§ **Your assignment**
Skip every line before the one containing "unfold dmaDrain", then copy that line and the rest of the entries below exactly, through the last line.

——

-- ==== Sys2Proof/Laws/KeepsDma.lean ====
section
/-!
SUPPORT. What each operation of Sys2Proof/Machine/Dma.lean can change: its footprint (Sys2Proof/Laws/Keeps.lean).
-/
namespace Sys2Proof.Machine
set_option linter.all false
section
variable {P : State → Prop} {nb : Nat}

theorem dcRing_keeps (K : Keeps nb P) (s : State) (n : Nat) (hb : Off
    0x60000000000000000000000000000000000000000000000000000000000000000000000000000000000000000000000000000000000000000000000000000000000000000000000000000000000000000000000
    nb) (h : P s) : P (dcRing s n) := by
  unfold dcRing
  repeat' first
    | (with_reducible first
        | assumption | intro _ | apply keeps_ite | apply K.wr | apply up_keeps K)
    | exact off_sub rfl hb | exact off_bit rfl hb | dsimp only | split

theorem dcStop_keeps (K : Keeps nb P) (s : State) (n : Nat) (hb : Off
    0x400000000000000000000000000000000000000000000000000000000000000000000000000000000000000000000000000000000000000000000000000000000000000000000000000000000000000000000000000000000000000000000000000000000000000000000000000000000000000000000000000000000000000000000000000000000000000000000000000000000000000000000000000000000
    nb) (h : P s) : P (dcStop s n) := by
  unfold dcStop
  repeat' first
    | (with_reducible first
        | assumption | intro _ | apply keeps_ite | apply up_keeps K)
    | exact off_sub rfl hb | exact off_bit rfl hb | dsimp only | split

theorem dcStopped_keeps (K : Keeps nb P) (s : State) (n : Nat) (hb : Off
    0x400000000000000000000000000000000000000000000000000000000000000000000000000000000000000000000000000000000000000000000000000000000000000000000000000000000220000000000000000000000000000000000000000000000000000000000000000000000000000000000000000000000000000000000000000000000000000000000000000000000000000000000000000000000
    nb) (h : P s) : P (dcStopped s n) := by
  unfold dcStopped
  repeat' first
    | (with_reducible first
        | assumption | intro _ | apply keeps_ite | apply K.wr | apply down_keeps K)
    | exact off_sub rfl hb | exact off_bit rfl hb | dsimp only | split

theorem dcClear_keeps (K : Keeps nb P) (s : State) (n : Nat) (hb : Off
    0x2000000000000000000000000000000000200000000000000000000000000000000000000000000000000000000000000000000000000000000000000000000000000000000000000000000000000000000000000000000000000000000020040000000000000000000000000000000000000000000000000000000000000000000000000000000000000000000000000000000000000000000000000000000000000000000000000000000000000000000
    nb) (h : P s) : P (dcClear s n) := by
  unfold dcClear
  repeat' first
    | (with_reducible first
        | assumption | intro _ | apply keeps_ite | apply K.setq | apply K.wr | apply down_keeps K)
    | exact off_sub rfl hb | exact off_bit rfl hb | dsimp only | split

theorem dcCfgChanged_keeps (K : Keeps nb P) (s : State) (n : Nat) (was : Bool) (hb : Off
    0x400000000000000000000000000000000000000000000000000000000000000000000000000000000000000000000000000000000000000000000000000000000000000000000000000000000000000000000000000000000000000000000000000000000000000000000000000000000000000000000000000000000000000000000000000000000000000000000000000000000000000000000000000000000
    nb) (h : P s) : P (dcCfgChanged s n was) := by
  unfold dcCfgChanged
  repeat' first
    | (with_reducible first
        | assumption | intro _ | apply keeps_ite | apply dcStop_keeps K)
    | exact off_sub rfl hb | exact off_bit rfl hb | dsimp only | split

theorem dcRingMoved_keeps (K : Keeps nb P) (s : State) (n : Nat) (hb : Off
    0x20000000000000000000000000000000000000000000000000000000000000000000000000000000000000000000000000000000000000000000000000000000000000000000000000000000000000000000000
    nb) (h : P s) : P (dcRingMoved s n) := by
  unfold dcRingMoved
  repeat' first
    | (with_reducible first
        | assumption | intro _ | apply keeps_ite | apply K.wr)
    | exact off_sub rfl hb | exact off_bit rfl hb | dsimp only | split

theorem dcHalt_keeps (K : Keeps nb P) (s : State) (n addr dir resp phase : Nat) (hb : Off
    0x100000000000000000000000000000400000000000000000000000000000000000000000000000000000000000000000400000000000000000000000000000000000000000000000000000000000000000000000000000000000003E20040000000000000000000000000000000000000000000000000000000000000000000000000000000000000000000000000000000000000000000000000000000000000000000000000000000000000000000
    nb) (h : P s) : P (dcHalt s n addr dir resp phase) := by
  unfold dcHalt
  repeat' first
    | (with_reducible first
        | assumption | intro _ | apply K.wr | apply down_keeps K | apply post_keeps K)
    | exact off_sub rfl hb | exact off_bit rfl hb | dsimp only | split

theorem dcFetched_keeps (K : Keeps nb P) (s : State) (n v : Nat) (hb : Off
    0x20000000000000000000000000000000003FF0000000000000000000000000000000000000000000000000000000000000000000000000000000000000000000000000000000000000000000000000000000000000000000000000000001E0000000000000000000000000000000000000000000000000000000000000000000000000000000000000000000000000000000000000000000000000000000000000000000000000000000000000000000000
    nb) (h : P s) : P (dcFetched s n v) := by
  unfold dcFetched
  repeat' first
    | (with_reducible first
        | assumption | intro _ | apply keeps_ite | apply K.setq | apply K.wr | apply down_keeps K)
    | exact off_sub rfl hb | exact off_bit rfl hb | dsimp only | split

theorem paceServed_keeps (K : Keeps nb P) (s : State) (r : Nat) (hb : Off
    0x800000000000000000000000000000000000000800000000000000000000000000000000000000000000000000000000000000000000000000000000000000000000000000000000000000000000000000000000000000000000000000000000000000000000000000000000000000000000000000000000000000000000000000000000000000000000000000000000000000000000000000000000000000000
    nb) (h : P s) : P (paceServed s r) := by
  unfold paceServed
  repeat' first
    | (with_reducible first
        | assumption | intro _ | apply keeps_ite | apply down_keeps K)
    | exact off_sub rfl hb | exact off_bit rfl hb | dsimp only | split

theorem paceDone_keeps (K : Keeps nb P) (s : State) (n : Nat) (hb : Off
    0x800000000000000000000000000000000000000800000000000000000000000000000000000000000000000000000000000000000000000000000000000000000000000000000000000000000000000000000000000000000000000000000000000000000000000000000000000000000000000000000000000000000000000000000000000000000000000000000000000000000000000000000000000000000
    nb) (h : P s) : P (paceDone s n) := by
  unfold paceDone
  repeat' first
    | (with_reducible first
        | assumption | intro _ | apply keeps_ite | apply paceServed_keeps K)
    | exact off_sub rfl hb | exact off_bit rfl hb | dsimp only | split

theorem paceBegin_keeps (K : Keeps nb P) (s : State) (n : Nat) (asked : Bool) (hb : Off
    0x900000000000000000000000000000000000000800000000000000000000000000000000000000000000000000000000000000000000000000000000000000000000000000000000000000000000000000000000000000000000000000000000000000000000000000000000000000000000000000000000000000000000000000000000000000000000000000000000000000000000000000000000000000000
    nb) (h : P s) : P (paceBegin s n asked) := by
  unfold paceBegin
  repeat' first
    | (with_reducible first
        | assumption | intro _ | apply keeps_ite | apply K.wr | apply paceDone_keeps K)
    | exact off_sub rfl hb | exact off_bit rfl hb | dsimp only | split

theorem dmaDrain_keeps (K : Keeps nb P) (s : State) (d : Nat) (hb : Off
    0x400000000000000000000000000000000000000000000000000000000000000000000000000000000000000000000000000000000000000000000000000000000000000000000000000000000000000000000000000000000000000000000000000000000000000000000000000000000000000000000000000000000000000000000000000000000000000000000000000000000000000000000000000000000
    nb) (h : P s) : P (dmaDrain s d) := by
  unfold dmaDrain
  repeat' first
    | (with_reducible first
        | assumption | intro _ | apply keeps_foldl | apply keeps_fold1 | apply keeps_fold2 | apply keeps_ite
        | apply dcStop_keeps K)
    | exact off_sub rfl hb | exact off_bit rfl hb | dsimp only | split

end
end Sys2Proof.Machine
end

——

§ **Solution to the problem**
  unfold dmaDrain
  repeat' first
    | (with_reducible first
        | assumption | intro _ | apply keeps_foldl | apply keeps_fold1 | apply keeps_fold2 | apply keeps_ite
        | apply dcStop_keeps K)
    | exact off_sub rfl hb | exact off_bit rfl hb | dsimp only | split

end
end Sys2Proof.Machine
end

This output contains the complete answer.